WHAT YOU ARE ASKED TO DO → Using the data that follows, return exactly the lines from the one that contains "namespace Sys2Proof.Machine" through the one that contains "(42_mov_immediate.md R132). -/", ends included.

*** PROVIDED MATERIAL Section Begins ***

/-- Format F-RM: the opcode and mod-reg-rm bytes, and the displacement (30_encoding.md R80). -/
theorem totalLength_of_decodeRegMem (b0 : Byte) (bs : List Byte) (i : Instr) (rest : List Byte)
    (h : decodeRegMem b0 bs = some (i, rest)) : i.totalLength = 2 + announcedDispBytes bs := by
  cases bs with
  | nil => cases h
  | cons b1 bs =>
    obtain ⟨rm, hrm, rfl⟩ := (decodeRegMem_cons_eq_some _ _ _ _ _).1 h
    rw [Instr.totalLength, decodeRM_bytes _ _ _ _ _ _ hrm, announcedDispBytes]

/-- Format F-IRM: as F-RM, and the immediate (30_encoding.md R80). -/
theorem totalLength_of_decodeImmRegMem (b0 : Byte) (bs : List Byte) (i : Instr) (rest : List Byte)
    (h : decodeImmRegMem b0 bs = some (i, rest)) :
    i.totalLength = 2 + announcedDispBytes bs + immBytes (wordFlag b0) := by
  cases bs with
  | nil => cases h
  | cons b1 bs =>
    obtain ⟨rm, _, imm, hrm, -, rfl⟩ := (decodeImmRegMem_cons_eq_some _ _ _ _ _).1 h
    rw [Instr.totalLength, decodeRM_bytes _ _ _ _ _ _ hrm, announcedDispBytes]

/-- Format F-IR: the opcode byte and the immediate (30_encoding.md R80). -/
theorem totalLength_of_decodeImmReg (b0 : Byte) (bs : List Byte) (i : Instr) (rest : List Byte)
    (h : decodeImmReg b0 bs = some (i, rest)) : i.totalLength = 1 + immBytes (wordFlagIR b0) := by
  obtain ⟨imm, -, rfl⟩ := (decodeImmReg_eq_some _ _ _ _).1 h
  rfl

/-- A decoded instruction has the length its first bytes tell. -/
theorem totalLength_of_decode (bs : List Byte) (i : Instr) (rest : List Byte) (h : decode bs = .instr i rest) :
    i.totalLength = announcedLength bs := by
  cases bs with
  | nil => cases h
  | cons b0 bs =>
    rw [decode_cons] at h
    cases hc : classify b0 with
    | none => rw [hc] at h; cases h
    | some c =>
      rw [hc] at h
      rw [announcedLength, hc]
      cases c with
      | regMemToFromReg => exact totalLength_of_decodeRegMem b0 bs i rest ((orTruncated_eq_instr _ _ _ _ _).1 h)
      | immediateToRegMem =>
        exact totalLength_of_decodeImmRegMem b0 bs i rest ((orTruncated_eq_instr _ _ _ _ _).1 h)
      | immediateToReg => exact totalLength_of_decodeImmReg b0 bs i rest ((orTruncated_eq_instr _ _ _ _ _).1 h)
      | memToAcc | accToMem | regMemToSegReg | segRegToRegMem => cases h; rfl

/-- Settles O6: a decoded instruction has the length its first bytes tell (`totalLength_of_decode`), and no byte after
the second tells it (`announcedLength_take_two`). -/
theorem lengthFromFirstTwoBytes : Obligations.LengthFromFirstTwoBytes := by
  intro bs bs' i i' rest rest' h h' htake
  calc i.totalLength = announcedLength (bs.take 2) := by
        rw [totalLength_of_decode bs i rest h, announcedLength_take_two]
    _ = i'.totalLength := by rw [htake, announcedLength_take_two, totalLength_of_decode bs' i' rest' h']

end Sys2Proof

namespace Sys2Proof.Machine

/-! ### The ignored reg field -/

/-- With two bytes left, the fetch window begins with the bytes at the cursor and after it. -/
theorem fetch_cons_cons (s : State) (h : s.cursor + 1 < s.len) :
    s.fetch = s.buf.read s.cursor :: s.buf.read (s.cursor + 1) ::
      s.buf.bytesFrom (s.cursor + 2) (min maxInstrBytes (s.len - s.cursor) - 2) := by
  have hn : min maxInstrBytes (s.len - s.cursor) = (min maxInstrBytes (s.len - s.cursor) - 2) + 2 := by
    unfold maxInstrBytes; omega
  conv_lhs => rw [State.fetch, hn]
  rfl

/-- Where displacement and immediate are all in the window, an ImmediateToRegMem gives a Decoded record
(42_mov_immediate.md R132). -/
theorem stepRecord_immRegMem_decoded (s : State) (b0 b1 : Byte) (bs : List Byte) (hf : s.fetch = b0 :: b1 :: bs)
    (hc : classify b0 = some .immediateToRegMem)
    (hlen : dispBytes (modBits b1) (rmBits b1) + immBytes (wordFlag b0) ≤ bs.length) :
    ∃ d, stepRecord s = .decoded d := by
  cases hd : decodeImmRegMem b0 (b1 :: bs) with
  | none =>
    have := (decodeImmRegMem_cons_eq_none b0 b1 bs).1 hd
    omega
  | some p =>
    obtain ⟨i, rest⟩ := p
    obtain ⟨rm, bs', imm, -, -, rfl⟩ := (decodeImmRegMem_cons_eq_some b0 b1 bs i rest).1 hd
    rw [stepRecord, hf, decode_cons, hc]
    simp only [hd, orTruncated, instrRecord]
    exact ⟨_, rfl⟩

*** PROVIDED MATERIAL Section Ends ***

COMPLETED EXERCISE →
namespace Sys2Proof.Machine

/-! ### The ignored reg field -/

/-- With two bytes left, the fetch window begins with the bytes at the cursor and after it. -/
theorem fetch_cons_cons (s : State) (h : s.cursor + 1 < s.len) :
    s.fetch = s.buf.read s.cursor :: s.buf.read (s.cursor + 1) ::
      s.buf.bytesFrom (s.cursor + 2) (min maxInstrBytes (s.len - s.cursor) - 2) := by
  have hn : min maxInstrBytes (s.len - s.cursor) = (min maxInstrBytes (s.len - s.cursor) - 2) + 2 := by
    unfold maxInstrBytes; omega
  conv_lhs => rw [State.fetch, hn]
  rfl

/-- Where displacement and immediate are all in the window, an ImmediateToRegMem gives a Decoded record
(42_mov_immediate.md R132). -/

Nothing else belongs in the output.